Şüphesiz çocuk kitapları yazmak yetişkine göre daha zor, fakat daha zevkli...
Yazarken eğleniyor, çocukluğuma gidiyorum. Bu beni mutlu kılıyor.
Kasabada ve çocukluğu doya doya yaşadığımız zamanlarda büyüdük. Şanslıydık çünkü özgür ve oyun
kurucuyduk. Daracık zamanlara sığmayan, doya doya oynadığımız oyunların sahibiydik . Okuldan gelir üstümüzü değişir, acıktıysak yemeğimizi yer, annelerimizi haberdar(izin alır) eder ve dışarı çıkardık. Annelerimizin izin vermeme durumu nadiren olurdu. Kasaba demek güven demekti. Herkes birbirini tanırdı. Evlerin kapıları gündüz kilitlenmez, çat kapı komşular çaya sohbete giderdi. Güven ve samimiyet zamanlarının çocuklarıydık.

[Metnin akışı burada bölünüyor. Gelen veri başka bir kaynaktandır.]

-- ==== Sys2Proof/Laws/Optimality.lean ====
section
/-! SUPPORT. Greedy merging is optimal (R140), and the sums of R157. -/

namespace Sys2Proof.Machine

/-! ### Depths that fit in a binary tree -/

/-- Σ 2^(N − depth). -/
def kraftSum (N : Nat) (ds : List Nat) : Nat := (ds.map fun d => 2 ^ (N - d)).sum

/-- Depths that fit in a binary tree. -/
def Kraft (ds : List Nat) : Prop := ∃ N, (∀ d ∈ ds, d ≤ N) ∧ kraftSum N ds ≤ 2 ^ N

/-- One level deeper doubles every term. -/
theorem kraftSum_shift (N k : Nat) (ds : List Nat) (h : ∀ d ∈ ds, d ≤ N) : kraftSum (N + k) ds = 2 ^ k * kraftSum N ds := by
  induction ds with
  | nil => simp [kraftSum]
  | cons d ds ih =>
    have ih := ih fun d' h' => h d' (List.mem_cons_of_mem _ h')
    have hd := h d List.mem_cons_self
    simp only [kraftSum, List.map_cons, List.sum_cons] at ih ⊢
    rw [ih, Nat.mul_add, ← Nat.pow_add]; congr 2; omega

/-- The bound at the greatest depth. -/
theorem Kraft.at_max {ds : List Nat} (h : Kraft ds) {M : Nat} (hM : ∀ d ∈ ds, d ≤ M) (hm : M ∈ ds) : kraftSum M ds ≤ 2 ^ M := by
  obtain ⟨N, h1, h2⟩ := h
  obtain ⟨k, rfl⟩ : ∃ k, N = M + k := ⟨N - M, by have := h1 M hm; omega⟩
  rw [kraftSum_shift M k ds hM, Nat.pow_add, Nat.mul_comm (2 ^ M)] at h2
  exact Nat.le_of_mul_le_mul_left h2 (by positivity)

/-- The order of the depths does not matter. -/
theorem kraftSum_perm {N : Nat} {a b : List Nat} (h : a.Perm b) : kraftSum N a = kraftSum N b := (h.map _).sum_eq

/-- The order of the depths does not matter. -/
theorem Kraft.perm {a b : List Nat} (h : a.Perm b) (k : Kraft a) : Kraft b := by
  obtain ⟨N, h1, h2⟩ := k
  exact ⟨N, fun d hd => h1 d (h.mem_iff.2 hd), by rw [← kraftSum_perm h]; exact h2⟩

/-! ### Costs -/

/-- A leaf: its weight and its depth. -/
abbrev Leaf := Nat × Nat

/-- Σ depth × weight. -/
def leafCost (P : List Leaf) : Nat := (P.map fun p => p.2 * p.1).sum

/-- The order of the leaves does not matter. -/
theorem leafCost_perm {P Q : List Leaf} (h : P.Perm Q) : leafCost P = leafCost Q := (h.map _).sum_eq

/-- Some leaf is the deepest. -/
theorem exists_max (P : List Leaf) (h : P ≠ []) : ∃ x D R, P.Perm ((x, D) :: R) ∧ ∀ p ∈ R, p.2 ≤ D := by
  induction P with
  | nil => exact absurd rfl h
  | cons p P ih =>
    by_cases hP : P = []
    · subst hP; exact ⟨p.1, p.2, [], List.Perm.refl _, by simp⟩
    · obtain ⟨x, D, R, h1, h2⟩ := ih hP
      by_cases hd : p.2 ≤ D
      · refine ⟨x, D, p :: R, (h1.cons p).trans (List.Perm.swap _ _ _), fun q hq => ?_⟩
        rcases List.mem_cons.1 hq with rfl | hq
        · exact hd
        · exact h2 q hq
      · refine ⟨p.1, p.2, (x, D) :: R, h1.cons p, fun q hq => ?_⟩
        rcases List.mem_cons.1 hq with rfl | hq
        · simp only []; omega
        · have := h2 q hq; omega

/-- Give the least weight the greatest depth: the cost does not grow. -/
theorem extract_least (P : List Leaf) (a : Nat) (ha : a ∈ P.map (·.1)) (hle : ∀ x ∈ P.map (·.1), a ≤ x) :
    ∃ (D : Nat) (R : List Leaf), (P.map (·.1)).Perm (a :: R.map (·.1)) ∧ (P.map (·.2)).Perm (D :: R.map (·.2)) ∧ (∀ d ∈ R.map (·.2), d ≤ D) ∧
      D * a + leafCost R ≤ leafCost P := by
  have hne : P ≠ [] := by rintro rfl; simp at ha
  obtain ⟨x, D, R, hp, hD⟩ := exists_max P hne
  have hx : a ≤ x := hle x ((hp.map (·.1)).mem_iff.2 (by simp))
  have hcost : leafCost P = D * x + leafCost R := leafCost_perm hp
  by_cases hax : a = x
  · subst hax
    exact ⟨D, R, hp.map _, hp.map _, by intro d hd; obtain ⟨p, hp', rfl⟩ := List.mem_map.1 hd; exact hD p hp', by rw [hcost]⟩
  · have : a ∈ R.map (·.1) := by
      have := (hp.map (·.1)).mem_iff.1 ha
      simpa [hax] using this
    obtain ⟨⟨a', e⟩, hm, rfl⟩ := List.mem_map.1 this
    obtain ⟨R1, R2, rfl⟩ := List.append_of_mem hm
    have p2 : (R1 ++ (a', e) :: R2).Perm ((a', e) :: (R1 ++ R2)) := List.perm_middle
    have hp' := hp.trans (p2.cons (x, D))
    have he : e ≤ D := hD _ hm
    refine ⟨D, (x, e) :: (R1 ++ R2), ?_, ?_, ?_, ?_⟩
    · exact (hp'.map (·.1)).trans (List.Perm.swap _ _ _)
    · exact hp'.map (·.2)
    · intro d hd
      simp only [List.map_cons, List.mem_cons] at hd
      rcases hd with rfl | hd
      · exact he
      · obtain ⟨p, hp', rfl⟩ := List.mem_map.1 hd
        exact hD p (by simp at hp' ⊢; tauto)
    · rw [hcost, leafCost_perm p2]
      simp only [leafCost, List.map_cons, List.sum_cons]
      obtain ⟨k, rfl⟩ := Nat.exists_eq_add_of_le he
      obtain ⟨m, rfl⟩ := Nat.exists_eq_add_of_le hx
      simp only []
      nlinarith [Nat.zero_le (k * m)]

/-- Merging the two least weights, again and again, with the total of the merged weights. -/
inductive Greedy : List Nat → Nat → Prop
  | one (w : Nat) : Greedy [w] 0
  | merge (W : List Nat) (a b : Nat) (rest : List Nat) (c : Nat) (hp : W.Perm (a :: b :: rest)) (hab : a ≤ b) (hb : ∀ x ∈ rest, b ≤ x)
      (h : Greedy ((a + b) :: rest) c) : Greedy W (c + (a + b))

/-- Huffman's theorem: greedy merging costs at most any leaves that fit in a binary tree (R140). -/
theorem greedy_le {W : List Nat} {c : Nat} (h : Greedy W c) : ∀ P : List Leaf, (P.map (·.1)).Perm W → Kraft (P.map (·.2)) → c ≤ leafCost P := by
  induction h with
  | one w => exact fun _ _ _ => Nat.zero_le _
  | merge W a b rest c hp hab hb h ih =>
    intro P hP hK
    have hw := hP.trans hp
    obtain ⟨D1, R1, f1, d1, le1, c1⟩ := extract_least P a (hw.mem_iff.2 (by simp)) (by
      intro x hx
      have := hw.mem_iff.1 hx
      simp only [List.mem_cons] at this
      rcases this with rfl | rfl | hx
      · omega
      · omega
      · have := hb x hx; omega)
    have hw1 : (R1.map (·.1)).Perm (b :: rest) := List.Perm.cons_inv (f1.symm.trans hw)
    obtain ⟨D2, R, f2, d2, le2, c2⟩ := extract_least R1 b (hw1.mem_iff.2 (by simp)) (by
      intro x hx
      have := hw1.mem_iff.1 hx
      simp only [List.mem_cons] at this
      rcases this with rfl | hx
      · omega
      · exact hb x hx)
    have hw2 : (R.map (·.1)).Perm rest := List.Perm.cons_inv (f2.symm.trans hw1)
    have h12 : D2 ≤ D1 := le1 D2 (d2.mem_iff.2 (by simp))
    have dd : (P.map (·.2)).Perm (D1 :: D2 :: R.map (·.2)) := d1.trans (d2.cons _)
    have k1 := (hK.perm dd).at_max (M := D1) (by
      intro d hd
      simp only [List.mem_cons] at hd
      rcases hd with rfl | rfl | hd
      · omega
      · omega
      · have := le2 d hd; omega) (by simp)
    obtain ⟨k, rfl⟩ := Nat.exists_eq_add_of_le h12
    have e : kraftSum (D2 + k) ((D2 + k) :: D2 :: R.map (·.2)) = 1 + 2 ^ k * (1 + kraftSum D2 (R.map (·.2))) := by
      have := kraftSum_shift D2 k (R.map (·.2)) le2
      simp only [kraftSum, List.map_cons, List.sum_cons] at this ⊢
      rw [this, Nat.sub_self, Nat.add_sub_cancel_left, Nat.pow_zero, Nat.mul_add, Nat.mul_one]
    rw [e, Nat.pow_add, Nat.mul_comm (2 ^ D2)] at k1
    have k2 : 1 + kraftSum D2 (R.map (·.2)) < 2 ^ D2 := Nat.lt_of_mul_lt_mul_left (a := 2 ^ k) (by omega)
    have hD2 : 1 ≤ D2 := by
      rcases Nat.eq_zero_or_pos D2 with h0 | h0
      · rw [h0] at k2; simp at k2
      · exact h0
    have := ih ((a + b, D2 - 1) :: R) (hw2.cons _) ⟨D2, by
        intro d hd
        simp only [List.map_cons, List.mem_cons] at hd
        rcases hd with rfl | hd
        · omega
        · exact le2 d hd, by
        simp only [kraftSum, List.map_cons, List.sum_cons] at k2 ⊢
        rw [show D2 - (D2 - 1) = 1 by omega]; omega⟩
    simp only [leafCost, List.map_cons, List.sum_cons] at this c1 c2 ⊢
    obtain ⟨m, rfl⟩ := Nat.exists_eq_add_of_le' hD2
    simp only [Nat.add_sub_cancel] at this
    nlinarith [Nat.zero_le (k * a)]

/-- The leaves of a tree, its top at depth d. -/
def WeightTree.leafs : WeightTree → Nat → List Leaf
  | .leaf w, d => [(w, d)]
  | .node l r, d => l.leafs (d + 1) ++ r.leafs (d + 1)

/-- Their weights. -/
theorem leafs_fst (T : WeightTree) (d : Nat) : (T.leafs d).map (·.1) = T.weights := by
  induction T generalizing d with
  | leaf w => rfl
  | node l r ihl ihr => simp [WeightTree.leafs, WeightTree.weights, ihl, ihr]

/-- Their cost. -/
theorem leafs_cost (T : WeightTree) (d : Nat) : leafCost (T.leafs d) = T.costAt d := by
  induction T generalizing d with
  | leaf w => simp [WeightTree.leafs, WeightTree.costAt, leafCost]
  | node l r ihl ihr => simp only [WeightTree.leafs, WeightTree.costAt, ← ihl, ← ihr, leafCost, List.map_append, List.sum_append]

/-- They fit in a binary tree. -/
theorem leafs_kraft (T : WeightTree) (d : Nat) : ∃ N, d ≤ N ∧ (∀ e ∈ (T.leafs d).map (·.2), e ≤ N) ∧ kraftSum N ((T.leafs d).map (·.2)) = 2 ^ (N - d) := by
  induction T generalizing d with
  | leaf w => exact ⟨d, Nat.le_refl _, by simp [WeightTree.leafs], by simp [WeightTree.leafs, kraftSum]⟩
  | node l r ihl ihr =>
    obtain ⟨N1, a1, b1, c1⟩ := ihl (d + 1)
    obtain ⟨N2, a2, b2, c2⟩ := ihr (d + 1)
    refine ⟨N1 + N2, by omega, ?_, ?_⟩
    · intro e he
      simp only [WeightTree.leafs, List.map_append, List.mem_append] at he
      rcases he with he | he
      · have := b1 e he; omega
      · have := b2 e he; omega
    · have e1 := kraftSum_shift N1 N2 _ b1
      have e2 := kraftSum_shift N2 N1 _ b2
      rw [c1, ← Nat.pow_add] at e1
      rw [c2, ← Nat.pow_add, Nat.add_comm N2] at e2
      simp only [WeightTree.leafs, List.map_append]
      have : ∀ (N : Nat) (a b : List Nat), kraftSum N (a ++ b) = kraftSum N a + kraftSum N b := by intro N a b; simp [kraftSum]
      rw [this, e1, e2, show N2 + (N1 - (d + 1)) = N1 + N2 - (d + 1) by omega, show N1 + (N2 - (d + 1)) = N1 + N2 - (d + 1) by omega,
        show N1 + N2 - d = N1 + N2 - (d + 1) + 1 by omega, Nat.pow_succ]; omega

/-- Greedy merging costs at most any tree (R140). -/
theorem greedy_optimal {W : List Nat} {c : Nat} (h : Greedy W c) (T : WeightTree) (hT : T.weights.Perm W) : c ≤ T.costAt 0 := by
  obtain ⟨N, -, b, e⟩ := leafs_kraft T 0
  rw [← leafs_cost T 0]
  exact greedy_le h _ (by rw [leafs_fst]; exact hT) ⟨N, b, by rw [e]; simp⟩

/-- Greedy merging of at most 128 weights costs at most 7 for each unit of weight (R157). -/
theorem greedy_seven {W : List Nat} {c : Nat} (h : Greedy W c) (hl : W.length ≤ 128) : c ≤ 7 * W.sum := by
  have := greedy_le h (W.map fun w => (w, 7)) (by simp [Function.comp_def]) ⟨7, by simp, by
    have : kraftSum 7 ((W.map fun w => (w, 7)).map (·.2)) = W.length := by simp [kraftSum, Function.comp_def]
    rw [this]; exact hl⟩
  have e : leafCost (W.map fun w => (w, 7)) = 7 * W.sum := by
    simp only [leafCost, List.map_map, Function.comp_def]
    clear this hl h
    induction W with
    | nil => rfl
    | cons w W ih => rw [List.map_cons, List.sum_cons, ih, List.sum_cons, Nat.mul_add]
  omega

/-! ### BUILD is greedy -/

/-- Σ weight over internal nodes (R157). -/
def internalWeight (A : List Node) : Nat := ((A.filter fun n => !n.leaf).map fun n => n.weight.toNat).sum

/-- A round adds the weight of its node. -/
theorem internalWeight_mergeRound {A : List Node} {lo lo2 : Candidate} (h : leastTwo (candidates A) = some (lo, lo2)) :
    internalWeight (mergeRound A) = internalWeight A + (mergedNode lo lo2).weight.toNat := by
  have mark : ∀ (B : List Node) i, internalWeight (markConsumed B i) = internalWeight B := by
    intro B i
    induction B generalizing i with
    | nil => simp [markConsumed]
    | cons b B ih =>
      cases i with
      | zero => cases hb : b.leaf <;> simp [markConsumed, internalWeight, List.filter_cons, hb]
      | succ i => have := ih i; cases hb : b.leaf <;> simp [markConsumed, internalWeight, List.filter_cons, hb] at * <;> omega
  rw [(mergeRound_candidates h).1]
  have : ∀ B C, internalWeight (B ++ C) = internalWeight B + internalWeight C := by intro B C; simp [internalWeight]
  rw [this, mark, mark]; simp [internalWeight, mergedNode]

/-- The rounds are greedy merges. -/
theorem greedy_mergeRounds (r : Nat) (A : List Node) (hc : (candidates A).length = r + 1) (hW : candidateWeight A < 2 ^ 32) :
    ∃ c, internalWeight (mergeRounds r A) = internalWeight A + c ∧ Greedy ((candidates A).map fun p => p.1.weight.toNat) c := by
  induction r generalizing A with
  | zero =>
    obtain ⟨p, hp⟩ := List.length_eq_one_iff.1 hc
    exact ⟨0, rfl, by rw [hp]; exact Greedy.one _⟩
  | succ r ih =>
    obtain ⟨⟨lo, lo2⟩, hp⟩ := leastTwo_isSome (cs := candidates A) (by omega) (candidates_nodup A)
    obtain ⟨-, rest, hperm, hcand⟩ := mergeRound_candidates hp
    obtain ⟨e1, e2⟩ := candidateWeight_mergeRound hp hW
    have hl := hperm.length_eq
    simp only [List.length_cons] at hl
    obtain ⟨cc, i1, i2⟩ := ih (mergeRound A) (by rw [hcand]; simp; omega) (by rw [e1]; exact hW)
    refine ⟨cc + (lo.1.weight.toNat + lo2.1.weight.toNat), ?_, ?_⟩
    · rw [mergeRounds, i1, internalWeight_mergeRound hp, e2]; omega
    · obtain ⟨l1, l2⟩ := leastTwo_eq_some.1 hp
      obtain ⟨p1, p2, p3, p4, p5, p6, p7⟩ := pair_facts hp
      have inC : ∀ q ∈ lo :: lo2 :: rest, q ∈ candidates A := fun q hq => hperm.mem_iff.2 hq
      have nd : ((lo :: lo2 :: rest).map (·.2)).Nodup := (hperm.map _).nodup_iff.1 (candidates_nodup A)
      refine Greedy.merge _ lo.1.weight.toNat lo2.1.weight.toNat (rest.map fun p => p.1.weight.toNat) cc (hperm.map _) ?_ ?_ ?_
      · have := leastOf_le l1 (inC lo2 (by simp)); omega
      · intro x hx
        obtain ⟨q, hq, rfl⟩ := List.mem_map.1 hx
        have ne : q.2 ≠ lo.2 := by
          simp only [List.map_cons, List.nodup_cons, List.mem_cons, List.mem_map, not_or] at nd
          intro e; exact nd.1.2 ⟨q, hq, e⟩
        have := leastOf_le l2 (List.mem_filter.2 ⟨inC q (by simp [hq]), by simpa using ne⟩)
        omega
      · rw [hcand] at i2
        simp only [List.map_append, List.map_cons, List.map_nil, e2] at i2
        have perm_greedy : ∀ {U V : List Nat} {c : Nat}, U.Perm V → Greedy U c → Greedy V c := by
          intro U V c hUV g
          cases g with
          | one w => rw [← List.singleton_perm.1 hUV]; exact Greedy.one _
          | merge W a b rest c hp hab hb h => exact Greedy.merge _ a b rest c (hUV.symm.trans hp) hab hb h
        exact perm_greedy (List.perm_append_singleton _ _) i2
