-- ==== Sys2Proof/Laws/Runs.lean ====
section
/-! SUPPORT. Runs of the machine and of lists of commands. -/

namespace Sys2Proof.Machine

/-- A run is its first step and the rest. -/
theorem run_succ_of_step (M : Host.Core) (n : Nat) (v w : M.State) (h : M.step v = .next w) : M.run (n+1) v = M.run n w := by
  simp [Host.Core.run, h]

/-- A run of m + n steps is a run of m and one of n. -/
theorem run_add_of_run (M : Host.Core) (m : Nat) : ∀ (n : Nat) (v w : M.State), M.run m v = .next w → M.run (m + n) v = M.run n w := by
  induction m with
  | zero => intro n v w h; simp only [Host.Core.run, Host.Outcome.next.injEq] at h; rw [h, Nat.zero_add]
  | succ m ih =>
    intro n v w h
    rw [Nat.add_right_comm]
    simp only [Host.Core.run] at h ⊢
    split at h
    · exact ih n _ _ h
    · cases h
    · cases h

/-- One list of commands after another. -/
theorem runOk_append {as bs : List Instr} {s u : State} (h : runOk as s = some u) : runOk (as ++ bs) s = runOk bs u := by
  induction as generalizing s with
  | nil => simp only [runOk, Option.some.injEq] at h; rw [h]; rfl
  | cons a as ih =>
    rw [runOk] at h
    rw [List.cons_append, runOk]
    split at h
    · split at h
      · cases h
      · rename_i e; simp only [if_neg e]; exact ih h
    · cases h
    · cases h

/-- One command and the rest. -/
theorem runOk_cons {a : Instr} {as : List Instr} {s u : State} (h : exec a s = .next u) (he : u.err = false) : runOk (a :: as) s = runOk as u := by
  rw [runOk, h]; simp [he]

/-- The PUSHS of a text that fits: each succeeds, and TEXT grows by the text. -/
theorem runOk_pushes (t : List Sym) {s : State} (B : s.BuffersOk) (I : s.TreeStateOk) (S : s.StatusOk)
    (hl : s.text.length + t.length ≤ 4096) :
    ∃ u, runOk (t.map fun x => .pushs (x.setWidth 8)) s = some u ∧ u.text = s.text ++ t ∧ u.BuffersOk ∧ u.TreeStateOk ∧
      u.StatusOk := by
  induction t generalizing s with
  | nil => exact ⟨s, rfl, by simp, B, I, S⟩
  | cons x t ih =>
    have hx : (x.setWidth 8 : BitVec 8).toNat < 128 := by have := x.isLt; simp; omega
    have e7 : symbolOf (x.setWidth 8) = x := by apply BitVec.eq_of_toNat_eq; simp [symbolOf]
    simp only [List.length_cons] at hl
    have h := exec_pushs_ok (s := s) hx (by omega)
    rw [e7] at h
    obtain ⟨u, h1, h2, h3, h4, h5⟩ := ih (exec_keeps_buffers B h) (exec_keeps_tree B I h) statusOk_completeOk
      (by simp; omega)
    refine ⟨u, ?_, ?_, h3, h4, h5⟩
    · rw [List.map_cons, runOk_cons h rfl]; exact h1
    · rw [h2]; simp

/-- A command's completion has flags that agree (R206, R207). -/
theorem exec_statusOk {i : Instr} {s t : State} (h : exec i s = .next t) : t.StatusOk := by
  rcases exec_cases h with ⟨c, info, hc, rfl⟩ | ⟨u, rfl⟩
  · exact statusOk_completeErr hc
  · exact statusOk_completeOk

/-- A command keeps the invariant. -/
theorem exec_keeps_inv {i : Instr} {s t : State} (I : s.Inv) (h : exec i s = .next t) : t.Inv :=
  ⟨exec_statusOk h, exec_keeps_buffers I.buffers h, exec_keeps_tree I.buffers I.treeState h⟩

/-- A list of commands that all succeed keeps the invariant. -/
theorem runOk_keeps_inv {is : List Instr} {s t : State} (I : s.Inv) (h : runOk is s = some t) : t.Inv := by
  induction is generalizing s with
  | nil => simp only [runOk, Option.some.injEq] at h; exact h ▸ I
  | cons i is ih =>
    rw [runOk] at h
    split at h
    · rename_i u hu
      split at h
      · cases h
      · exact ih (exec_keeps_inv I hu) h
    · cases h
    · cases h

/-! ### Scripts -/

/-- The state at another place of the order: another agenda, another reply. -/
def State.atPort (s : State) (a : List Event) (r : Option Reply) : State := { s with agenda := a, reply := r }

/-- An answer at another place of the order. -/
def onPort (a : List Event) (r : Option Reply) : Result → Result
  | .next t => .next (t.atPort a r)
  | .fault f => .fault f
  | .refused f => .refused f

/-- GENCODE's recursion reads the node slots alone. -/
theorem visit_congr {s t : State} (h : ∀ i, t.nodeAt i = s.nodeAt i) (levels : Nat) (i : Slot) (d : Nat) (p : Path)
    (m : Vector CodeEntry 128) : visit t levels i d p m = visit s levels i d p m := by
  induction levels generalizing i d p m with
  | zero => rfl
  | succ n ih => simp only [visit, h, ih]

/-- DECODE's walk of one symbol reads the node slots alone. -/
theorem walkSymbol_congr {s t : State} (h : ∀ i, t.nodeAt i = s.nodeAt i) (bs : List Bool) (i : Slot) :
    walkSymbol t bs i = walkSymbol s bs i := by
  induction bs generalizing i with
  | nil => simp only [walkSymbol, h]
  | cons b bs ih => simp only [walkSymbol, h, ih, State.child]

/-- DECODE's walks read the node slots and ROOT alone. -/
theorem walkSymbols_congr {s t : State} (h : ∀ i, t.nodeAt i = s.nodeAt i) (hr : t.root = s.root) (n : Nat) (bs : List Bool) :
    walkSymbols t n bs = walkSymbols s n bs := by
  induction n generalizing bs with
  | zero => rfl
  | succ n ih => simp only [walkSymbols, walkSymbol_congr h, hr, ih]

/-- A command does the same at every place of the order: it reads neither the agenda nor the reply, and keeps both. -/
theorem exec_atPort (i : Instr) (s : State) (a : List Event) (r : Option Reply) :
    exec i (s.atPort a r) = onPort a r (exec i s) := by
  have nd : ∀ j, (s.atPort a r).nodeAt j = s.nodeAt j := fun _ => rfl
  cases i with
  | nop | clear | clrtxt | clrbits => rfl
  | pushs x => simp only [exec, execPushs, apply_ite (onPort a r)]; rfl
  | pushb b => simp only [exec, execPushb, apply_ite (onPort a r)]; rfl
  | build => simp only [exec, execBuild, apply_ite (onPort a r)]; rfl
  | gencode =>
    have hg : generatedCode (s.atPort a r) = generatedCode s := visit_congr nd _ _ _ _ _
    simp only [exec, execGencode, apply_ite (onPort a r), hg]
    cases generatedCode s <;> rfl
  | lookup x => simp only [exec, execLookup, apply_ite (onPort a r)]; rfl
  | encode =>
    have hf : firstAbsent (s.atPort a r) = firstAbsent s := rfl
    simp only [exec, execEncode, apply_ite (onPort a r), hf]
    cases firstAbsent s with
    | some _ => rfl
    | none => simp only [apply_ite (onPort a r)]; rfl
  | decode =>
    have hw : walkSymbols (s.atPort a r) (symbolCount (s.atPort a r)) (s.atPort a r).bits = walkSymbols s (symbolCount s) s.bits :=
      walkSymbols_congr nd rfl _ _
    simp only [exec, execDecode, apply_ite (onPort a r), hw]
    cases walkSymbols s (symbolCount s) s.bits <;> rfl
  | walk b => simp only [exec, execWalk, apply_ite (onPort a r)]; rfl
  | wrst => simp only [exec, execWrst, apply_ite (onPort a r)]; rfl

/-- So does the engine's turn. -/
theorem engineTurn_atPort (s : State) (a : List Event) (r : Option Reply) :
    engineTurn (s.atPort a r) = onPort a r (engineTurn s) := by
  unfold engineTurn engineStep
  rw [apply_ite (onPort a r)]
  show (if s.busy = true then (match decode s.lastCmd with | .ok i => exec i (s.atPort a r) | .error _ => _) else _) = _
  cases decode s.lastCmd with
  | ok i => simp only [exec_atPort]; rfl
  | error _ => rfl
/-- So does a script. -/
theorem runScript_atPort (is : List Instr) (s : State) (a : List Event) (r : Option Reply) :
    runScript is (s.atPort a r) = onPort a r (runScript is s) := by
  induction is generalizing s with
  | nil => rfl
  | cons i is ih =>
    have h : exec i ((s.atPort a r).accept (encode i)) = onPort a r (exec i (s.accept (encode i))) :=
      exec_atPort i (s.accept (encode i)) a r
    simp only [runScript, h]
    cases exec i (s.accept (encode i)) with
    | next t => exact ih t
    | fault _ => rfl
    | refused _ => rfl

/-- A watched run of m + n steps is one of m and one of n. -/
theorem watchScript_add (m n : Nat) (w : ScriptWatch) (s : State) :
    watchScript (m + n) w s = (watchScript m w s).bind fun p => watchScript n p.1 p.2 := by
  induction m generalizing w s with
  | zero => simp [watchScript]
  | succ m ih =>
    rw [Nat.add_right_comm, watchScript, watchScript]
    cases step s with
    | next t => exact ih _ _
    | fault _ => rfl
    | refused _ => rfl

end Sys2Proof.Machine
end

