-- ==== Sys2Proof/Proofs/CommandFrame.lean ====
section
/-! PROOFS. What each command leaves unchanged: the "written by" column of spec/10_state.md R22. -/

namespace Sys2Proof.Machine

/-- Settles O51: command by command, along the ways each can end. Every ending is an update of the state before, and the lemmas
of the updates' fields say which fields it writes. -/
theorem onlyTheNamedCommandsWrite : Obligations.OnlyTheNamedCommandsWrite := by
  intro i s t h
  cases i with
  | nop => obtain rfl := succeed_next.1 h; simp
  | clear => obtain rfl := succeed_next.1 h; simp
  | clrtxt => obtain rfl := succeed_next.1 h; simp
  | clrbits => obtain rfl := succeed_next.1 h; simp
  | pushs x => rcases execPushs_cases h with ⟨-, rfl⟩ | ⟨-, -, rfl⟩ | ⟨-, -, rfl⟩ <;> simp
  | pushb b => rcases execPushb_cases h with ⟨-, rfl⟩ | ⟨-, rfl⟩ <;> simp
  | build => rcases execBuild_cases h with ⟨-, rfl⟩ | ⟨-, rfl⟩ <;> simp
  | gencode => rcases execGencode_cases h with ⟨-, rfl⟩ | ⟨-, rom, -, rfl⟩ <;> simp
  | lookup x =>
    rcases execLookup_cases h with ⟨-, rfl⟩ | ⟨-, -, rfl⟩ | ⟨-, -, -, rfl⟩ | ⟨-, -, -, -, rfl⟩ | ⟨-, -, -, -, rfl⟩ <;> simp
  | encode =>
    rcases execEncode_cases h with ⟨-, rfl⟩ | ⟨-, -, rfl⟩ | ⟨-, -, -, rfl⟩ | ⟨-, -, -, i, -, rfl⟩ | ⟨-, -, -, -, -, rfl⟩ |
      ⟨-, -, -, -, -, rfl⟩ <;> simp
  | decode =>
    rcases execDecode_cases h with ⟨-, rfl⟩ | ⟨-, -, rfl⟩ | ⟨-, -, m, -, rfl⟩ | ⟨-, -, o, rest, -, rfl⟩ <;> simp
  | walk b => rcases execWalk_cases h with ⟨-, rfl⟩ | ⟨-, -, rfl⟩ | ⟨-, -, -, rfl⟩ | ⟨-, -, -, rfl⟩ <;> simp
  | wrst => rcases execWrst_cases h with ⟨-, rfl⟩ | ⟨-, rfl⟩ <;> simp

end Sys2Proof.Machine
end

Akşam oldu mu komşunun kapısını tıklatıp aralar, usulca televizyonun olduğu odanın bir köşesine otururduk. Komşular da hiç zormazdı neden gittiğimizi, zira tv izlemeye gittiğimizi bilirlerdi. Onlar için de gayet normaldi bu. Komşularımız iyi insanlardı, dahası insanlar iyiydi. Açgözlülük ve bencillik çok daha azdı. İyilik zamanının çocuklarıydık.
Uzun kış geceleri arkadaşlarla kayar, kartopu oynar, gündüzden yakılıp ekmek pişirilmiş, sıcacık tandırın başına oturur hikayeler anlatır, tekerlemeler söyler, bir sonraki günün planını yapardık. Konuşmalarımıza komşunun köpeği de tandırın kapı ağzında dinleyerek eşlik ederdi. Sanki bizi anlıyor gibi başını patilerinin üzerine koyup usulca gözlerimize bakardı. Elbette kavgalarımız da olur, küserdik. Fakat sabun köpüğü gibi kısa sürerdi bu küslüklerimiz. Mahallenin tek dükkanı vardı. Yumurtanın para yerine geçtiği zamanlardı. Tavuklar yumurtlar yumurtlamaz hemencecik bakkala götürür istediğimizi alırdık. Modanın beşiği mahallemizin bakkalıydı.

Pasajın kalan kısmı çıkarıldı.